▶ [PROBLEM]: Every record here needs to be duplicated exactly.

▶ [SOURCE DATA]:
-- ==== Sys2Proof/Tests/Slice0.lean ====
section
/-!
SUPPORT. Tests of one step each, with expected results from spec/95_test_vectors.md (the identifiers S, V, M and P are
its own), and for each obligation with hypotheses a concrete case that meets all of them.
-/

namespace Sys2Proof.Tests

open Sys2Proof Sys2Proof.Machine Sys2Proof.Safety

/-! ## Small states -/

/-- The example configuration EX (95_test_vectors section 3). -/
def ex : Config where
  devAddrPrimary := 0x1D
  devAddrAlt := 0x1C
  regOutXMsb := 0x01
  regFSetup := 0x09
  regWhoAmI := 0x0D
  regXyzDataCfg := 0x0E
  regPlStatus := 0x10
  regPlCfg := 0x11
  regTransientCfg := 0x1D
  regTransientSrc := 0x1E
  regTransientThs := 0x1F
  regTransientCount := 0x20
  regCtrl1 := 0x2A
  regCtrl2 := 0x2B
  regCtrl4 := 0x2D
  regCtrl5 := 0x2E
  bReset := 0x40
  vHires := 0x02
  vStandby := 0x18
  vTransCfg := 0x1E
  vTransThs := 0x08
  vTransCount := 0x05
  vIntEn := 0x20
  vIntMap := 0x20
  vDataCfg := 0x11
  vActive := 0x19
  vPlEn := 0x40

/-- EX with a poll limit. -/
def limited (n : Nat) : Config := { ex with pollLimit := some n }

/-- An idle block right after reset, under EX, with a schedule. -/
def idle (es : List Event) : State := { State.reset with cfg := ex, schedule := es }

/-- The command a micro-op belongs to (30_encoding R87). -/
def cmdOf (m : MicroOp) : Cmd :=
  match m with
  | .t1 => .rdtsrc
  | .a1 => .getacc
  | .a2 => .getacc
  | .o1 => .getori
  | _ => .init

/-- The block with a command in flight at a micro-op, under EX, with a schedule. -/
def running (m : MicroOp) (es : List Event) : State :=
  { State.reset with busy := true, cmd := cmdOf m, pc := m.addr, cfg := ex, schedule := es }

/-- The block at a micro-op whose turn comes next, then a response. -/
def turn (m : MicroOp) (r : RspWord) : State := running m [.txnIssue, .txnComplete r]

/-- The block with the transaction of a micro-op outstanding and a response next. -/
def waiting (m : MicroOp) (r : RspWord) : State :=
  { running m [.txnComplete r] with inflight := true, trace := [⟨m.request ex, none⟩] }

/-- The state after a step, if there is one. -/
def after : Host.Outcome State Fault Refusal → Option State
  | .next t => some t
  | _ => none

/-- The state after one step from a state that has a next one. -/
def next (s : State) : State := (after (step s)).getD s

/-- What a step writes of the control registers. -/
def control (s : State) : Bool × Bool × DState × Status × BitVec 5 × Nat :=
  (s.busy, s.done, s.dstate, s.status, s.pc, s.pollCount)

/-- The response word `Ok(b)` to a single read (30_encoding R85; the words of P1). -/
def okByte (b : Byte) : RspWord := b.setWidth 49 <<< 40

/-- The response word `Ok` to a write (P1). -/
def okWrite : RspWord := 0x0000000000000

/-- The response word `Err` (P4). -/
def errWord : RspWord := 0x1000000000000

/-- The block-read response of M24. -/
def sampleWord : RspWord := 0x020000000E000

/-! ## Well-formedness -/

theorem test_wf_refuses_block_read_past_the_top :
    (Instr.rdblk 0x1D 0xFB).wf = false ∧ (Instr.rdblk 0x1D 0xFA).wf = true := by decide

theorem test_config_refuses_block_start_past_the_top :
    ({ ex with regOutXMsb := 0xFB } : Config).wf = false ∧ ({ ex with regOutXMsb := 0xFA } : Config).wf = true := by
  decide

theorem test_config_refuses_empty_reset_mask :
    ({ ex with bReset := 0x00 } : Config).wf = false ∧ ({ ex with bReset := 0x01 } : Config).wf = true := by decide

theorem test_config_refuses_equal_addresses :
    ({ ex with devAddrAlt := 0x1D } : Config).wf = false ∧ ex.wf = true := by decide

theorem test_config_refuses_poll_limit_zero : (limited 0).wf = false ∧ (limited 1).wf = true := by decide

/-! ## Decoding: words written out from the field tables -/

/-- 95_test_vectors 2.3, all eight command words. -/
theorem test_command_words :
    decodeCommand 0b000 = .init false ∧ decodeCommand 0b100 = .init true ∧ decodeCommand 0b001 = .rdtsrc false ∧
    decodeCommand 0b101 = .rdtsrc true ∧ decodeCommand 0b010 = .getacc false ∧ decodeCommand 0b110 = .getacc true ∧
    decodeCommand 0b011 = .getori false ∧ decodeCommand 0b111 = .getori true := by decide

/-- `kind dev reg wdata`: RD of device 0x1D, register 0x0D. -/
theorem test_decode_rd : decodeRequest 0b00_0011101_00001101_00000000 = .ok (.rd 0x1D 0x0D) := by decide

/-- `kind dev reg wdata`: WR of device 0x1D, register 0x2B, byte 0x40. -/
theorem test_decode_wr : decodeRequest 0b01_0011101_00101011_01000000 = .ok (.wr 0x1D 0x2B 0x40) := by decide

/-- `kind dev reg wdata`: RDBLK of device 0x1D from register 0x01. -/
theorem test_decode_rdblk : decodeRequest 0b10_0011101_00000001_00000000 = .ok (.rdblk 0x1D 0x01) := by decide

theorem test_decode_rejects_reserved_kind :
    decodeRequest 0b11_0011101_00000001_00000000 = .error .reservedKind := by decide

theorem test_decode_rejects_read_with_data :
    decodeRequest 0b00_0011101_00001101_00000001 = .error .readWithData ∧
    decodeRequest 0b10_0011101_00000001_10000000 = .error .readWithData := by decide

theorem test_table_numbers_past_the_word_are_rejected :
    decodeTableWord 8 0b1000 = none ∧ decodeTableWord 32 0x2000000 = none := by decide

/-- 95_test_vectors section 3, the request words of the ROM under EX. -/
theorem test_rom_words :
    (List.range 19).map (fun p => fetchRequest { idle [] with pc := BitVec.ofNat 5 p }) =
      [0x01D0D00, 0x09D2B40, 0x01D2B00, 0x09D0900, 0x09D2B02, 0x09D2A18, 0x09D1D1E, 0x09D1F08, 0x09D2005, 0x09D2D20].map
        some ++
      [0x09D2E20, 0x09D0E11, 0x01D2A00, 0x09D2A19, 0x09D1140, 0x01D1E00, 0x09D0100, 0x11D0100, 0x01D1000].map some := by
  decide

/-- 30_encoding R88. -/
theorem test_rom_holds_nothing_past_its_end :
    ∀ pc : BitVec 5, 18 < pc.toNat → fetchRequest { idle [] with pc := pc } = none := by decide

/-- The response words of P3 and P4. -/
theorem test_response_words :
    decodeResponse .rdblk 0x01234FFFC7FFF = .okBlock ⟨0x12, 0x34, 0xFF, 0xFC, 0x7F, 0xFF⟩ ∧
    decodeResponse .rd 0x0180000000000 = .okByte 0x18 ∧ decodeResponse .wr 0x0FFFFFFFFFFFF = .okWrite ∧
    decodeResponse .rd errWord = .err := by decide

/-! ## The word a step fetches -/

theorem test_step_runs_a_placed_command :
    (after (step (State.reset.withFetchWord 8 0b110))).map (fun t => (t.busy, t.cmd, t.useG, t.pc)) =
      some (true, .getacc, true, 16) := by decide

▶ [RESPONSE]:
-- ==== Sys2Proof/Tests/Slice0.lean ====
section
/-!
SUPPORT. Tests of one step each, with expected results from spec/95_test_vectors.md (the identifiers S, V, M and P are
its own), and for each obligation with hypotheses a concrete case that meets all of them.
-/

namespace Sys2Proof.Tests

open Sys2Proof Sys2Proof.Machine Sys2Proof.Safety

/-! ## Small states -/

/-- The example configuration EX (95_test_vectors section 3). -/
def ex : Config where
  devAddrPrimary := 0x1D
  devAddrAlt := 0x1C
  regOutXMsb := 0x01
  regFSetup := 0x09
  regWhoAmI := 0x0D
  regXyzDataCfg := 0x0E
  regPlStatus := 0x10
  regPlCfg := 0x11
  regTransientCfg := 0x1D
  regTransientSrc := 0x1E
  regTransientThs := 0x1F
  regTransientCount := 0x20
  regCtrl1 := 0x2A
  regCtrl2 := 0x2B
  regCtrl4 := 0x2D
  regCtrl5 := 0x2E
  bReset := 0x40
  vHires := 0x02
  vStandby := 0x18
  vTransCfg := 0x1E
  vTransThs := 0x08
  vTransCount := 0x05
  vIntEn := 0x20
  vIntMap := 0x20
  vDataCfg := 0x11
  vActive := 0x19
  vPlEn := 0x40

/-- EX with a poll limit. -/
def limited (n : Nat) : Config := { ex with pollLimit := some n }

/-- An idle block right after reset, under EX, with a schedule. -/
def idle (es : List Event) : State := { State.reset with cfg := ex, schedule := es }

/-- The command a micro-op belongs to (30_encoding R87). -/
def cmdOf (m : MicroOp) : Cmd :=
  match m with
  | .t1 => .rdtsrc
  | .a1 => .getacc
  | .a2 => .getacc
  | .o1 => .getori
  | _ => .init

/-- The block with a command in flight at a micro-op, under EX, with a schedule. -/
def running (m : MicroOp) (es : List Event) : State :=
  { State.reset with busy := true, cmd := cmdOf m, pc := m.addr, cfg := ex, schedule := es }

/-- The block at a micro-op whose turn comes next, then a response. -/
def turn (m : MicroOp) (r : RspWord) : State := running m [.txnIssue, .txnComplete r]

/-- The block with the transaction of a micro-op outstanding and a response next. -/
def waiting (m : MicroOp) (r : RspWord) : State :=
  { running m [.txnComplete r] with inflight := true, trace := [⟨m.request ex, none⟩] }

/-- The state after a step, if there is one. -/
def after : Host.Outcome State Fault Refusal → Option State
  | .next t => some t
  | _ => none

/-- The state after one step from a state that has a next one. -/
def next (s : State) : State := (after (step s)).getD s

/-- What a step writes of the control registers. -/
def control (s : State) : Bool × Bool × DState × Status × BitVec 5 × Nat :=
  (s.busy, s.done, s.dstate, s.status, s.pc, s.pollCount)

/-- The response word `Ok(b)` to a single read (30_encoding R85; the words of P1). -/
def okByte (b : Byte) : RspWord := b.setWidth 49 <<< 40

/-- The response word `Ok` to a write (P1). -/
def okWrite : RspWord := 0x0000000000000

/-- The response word `Err` (P4). -/
def errWord : RspWord := 0x1000000000000

/-- The block-read response of M24. -/
def sampleWord : RspWord := 0x020000000E000

/-! ## Well-formedness -/

theorem test_wf_refuses_block_read_past_the_top :
    (Instr.rdblk 0x1D 0xFB).wf = false ∧ (Instr.rdblk 0x1D 0xFA).wf = true := by decide

theorem test_config_refuses_block_start_past_the_top :
    ({ ex with regOutXMsb := 0xFB } : Config).wf = false ∧ ({ ex with regOutXMsb := 0xFA } : Config).wf = true := by
  decide

theorem test_config_refuses_empty_reset_mask :
    ({ ex with bReset := 0x00 } : Config).wf = false ∧ ({ ex with bReset := 0x01 } : Config).wf = true := by decide

theorem test_config_refuses_equal_addresses :
    ({ ex with devAddrAlt := 0x1D } : Config).wf = false ∧ ex.wf = true := by decide

theorem test_config_refuses_poll_limit_zero : (limited 0).wf = false ∧ (limited 1).wf = true := by decide

/-! ## Decoding: words written out from the field tables -/

/-- 95_test_vectors 2.3, all eight command words. -/
theorem test_command_words :
    decodeCommand 0b000 = .init false ∧ decodeCommand 0b100 = .init true ∧ decodeCommand 0b001 = .rdtsrc false ∧
    decodeCommand 0b101 = .rdtsrc true ∧ decodeCommand 0b010 = .getacc false ∧ decodeCommand 0b110 = .getacc true ∧
    decodeCommand 0b011 = .getori false ∧ decodeCommand 0b111 = .getori true := by decide

/-- `kind dev reg wdata`: RD of device 0x1D, register 0x0D. -/
theorem test_decode_rd : decodeRequest 0b00_0011101_00001101_00000000 = .ok (.rd 0x1D 0x0D) := by decide

/-- `kind dev reg wdata`: WR of device 0x1D, register 0x2B, byte 0x40. -/
theorem test_decode_wr : decodeRequest 0b01_0011101_00101011_01000000 = .ok (.wr 0x1D 0x2B 0x40) := by decide

/-- `kind dev reg wdata`: RDBLK of device 0x1D from register 0x01. -/
theorem test_decode_rdblk : decodeRequest 0b10_0011101_00000001_00000000 = .ok (.rdblk 0x1D 0x01) := by decide

theorem test_decode_rejects_reserved_kind :
    decodeRequest 0b11_0011101_00000001_00000000 = .error .reservedKind := by decide

theorem test_decode_rejects_read_with_data :
    decodeRequest 0b00_0011101_00001101_00000001 = .error .readWithData ∧
    decodeRequest 0b10_0011101_00000001_10000000 = .error .readWithData := by decide

theorem test_table_numbers_past_the_word_are_rejected :
    decodeTableWord 8 0b1000 = none ∧ decodeTableWord 32 0x2000000 = none := by decide

/-- 95_test_vectors section 3, the request words of the ROM under EX. -/
theorem test_rom_words :
    (List.range 19).map (fun p => fetchRequest { idle [] with pc := BitVec.ofNat 5 p }) =
      [0x01D0D00, 0x09D2B40, 0x01D2B00, 0x09D0900, 0x09D2B02, 0x09D2A18, 0x09D1D1E, 0x09D1F08, 0x09D2005, 0x09D2D20].map
        some ++
      [0x09D2E20, 0x09D0E11, 0x01D2A00, 0x09D2A19, 0x09D1140, 0x01D1E00, 0x09D0100, 0x11D0100, 0x01D1000].map some := by
  decide

/-- 30_encoding R88. -/
theorem test_rom_holds_nothing_past_its_end :
    ∀ pc : BitVec 5, 18 < pc.toNat → fetchRequest { idle [] with pc := pc } = none := by decide

/-- The response words of P3 and P4. -/
theorem test_response_words :
    decodeResponse .rdblk 0x01234FFFC7FFF = .okBlock ⟨0x12, 0x34, 0xFF, 0xFC, 0x7F, 0xFF⟩ ∧
    decodeResponse .rd 0x0180000000000 = .okByte 0x18 ∧ decodeResponse .wr 0x0FFFFFFFFFFFF = .okWrite ∧
    decodeResponse .rd errWord = .err := by decide

/-! ## The word a step fetches -/

theorem test_step_runs_a_placed_command :
    (after (step (State.reset.withFetchWord 8 0b110))).map (fun t => (t.busy, t.cmd, t.useG, t.pc)) =
      some (true, .getacc, true, 16) := by decide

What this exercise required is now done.